En 2008, Plies battait le fer tant qu'il était chaud. Suite au succès de The Real Testament, il sortait deux autres albums la même année, à commencer par Definition of Real. Et sur ce dernier, le rappeur de Fort Myers semblait mettre toutes les chances de son côté. Comme avec "Shawty", le single qui l'avait révélé, il nous mettait un coup d'Auto-Tune sur l'efficace "Watch Dis". Il forçait un peu plus sur les morceaux R&B formatés pour la radio, parmi lesquels le single qui deviendrait son plus grand tube, "Bust In Baby (Part. 2)", avec le chanteur Ne-Yo. Et il exposait ses rêves de succès sur le morceau final, un "#1 Fan" adressé à une fan fantasmée. Le Floridien parviendrait d'ailleurs à ses fins, cet album étant à ce jour celui qui s'est le plus vendu.

PLIES - Definition of Real

Plies, aussi, s'y faisait introspectif. Il se lamentait sur les malheurs des autres sur "Somebody Loves You", un titre au pathos accentué par un sample déchirant de Patti LaBelle. Tirant très ostensiblement sur la corde sensible, il pleurait un ami mort sur le réussi "1 Day", compatissant pour la mère et le fils qu'il laissait derrière lui. Et bien entendu, "Bust In Baby (Part. 2)" était une chanson d'amour, de même, dans un registre plus physique, que "Please Excuse My Hands". Cependant, Plies le voyou n'était jamais loin. Et avec lui, l'amour n'était pas toujours une affaire romantique. Sur "Feel Like Fuckin'" il ne perdait pas le sens des priorités : "d'abord le fric, après les chattes, et puis la bouffe". Tout cela n'était donc pas encore du rap pour les jeunes filles. Comme il le disait sur "Bust In Baby (Part. 2)", c'est d'abord à la rue que Plies était marié.

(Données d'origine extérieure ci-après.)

-- ==== Sys2Proof/Machine/Timer.lean ====
section
/-! DEFINITION. The timer group (46_timer.md). The tick that follows in the same step is in
Machine/Cycle.lean. -/

namespace Sys2Proof.Machine

/-- `LD Vx, DT` (R150): `DT` as it stood at the start of the step. -/
def execLdVxDt (x : Reg) (s : State) : Result := .next (s.setReg x s.dt).advancePc

/-- `LD DT, Vx` (R151). -/
def execLdDtVx (x : Reg) (s : State) : Result := .next (s.setDelay (s.reg x)).advancePc

/-- `LD ST, Vx` (R152). -/
def execLdStVx (x : Reg) (s : State) : Result := .next (s.setSound (s.reg x)).advancePc

end Sys2Proof.Machine
end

La priorité de Plies, c'était toujours de vanter son pédigrée de criminel. Et il n'y allait pas de main morte. Dès le premier titre, "I'm da Man", sur une production canon de Drumma Boy (et avec les doux refrains en trompe-l'œil de Trey Songz), le Floridien se posait en brute épaisse. Allant au bout de son personnage, il racontait sur "Ol Lady" comment se venger d'un débiteur, en lui piquant sa femme et lui faisant subir les pires outrages. Sur "Bushes", lui et ses hommes de main organisaient une embuscade pour trouer la peau d'un ennemi. Tous les expédients étaient bons, pourvu d'atteindre les rêves de richesse exposés sur "Rich Folk". Il cognait tant, s'offusquait une fois encore la portion rétrograde de la critique, qu'il en oubliait de bien rapper.

Avec ce rappeur-là, en effet, pas de rimes complexes, pas de subtilités d'écriture. Mais il serait faux, à l'instar de détracteurs qui peinaient à comprendre le nouveau paradigme du rap, de n'y trouver aucun style, ni aucune éloquence. Car quand Plies prétendait sortir du caniveau, sa manière de rapper décuplait le propos. De sa voix abîmée, avec sa texture râpeuse, avec ces mots énoncés de manière trainante, comme s'ils bataillaient pour sortir de sa gorge, le rappeur donnait du corps à sa musique. Malgré tout le grotesque de son personnage (ou plutôt grâce à lui), il en imposait quand il se faisait triomphateur et arrogant sur des titres tels que "Who Hotter Than Me", et quand il sortait la grosse artillerie sur "Shit Bag". C'est ce Plies-là, grossier et vindicatif, qu'on avait aimé sur The Real Testament, et que, en dépit de passages patchouli pas tous réussis, on se plaisait à retrouver une fois encore sur l'essentiel de Definition of Real.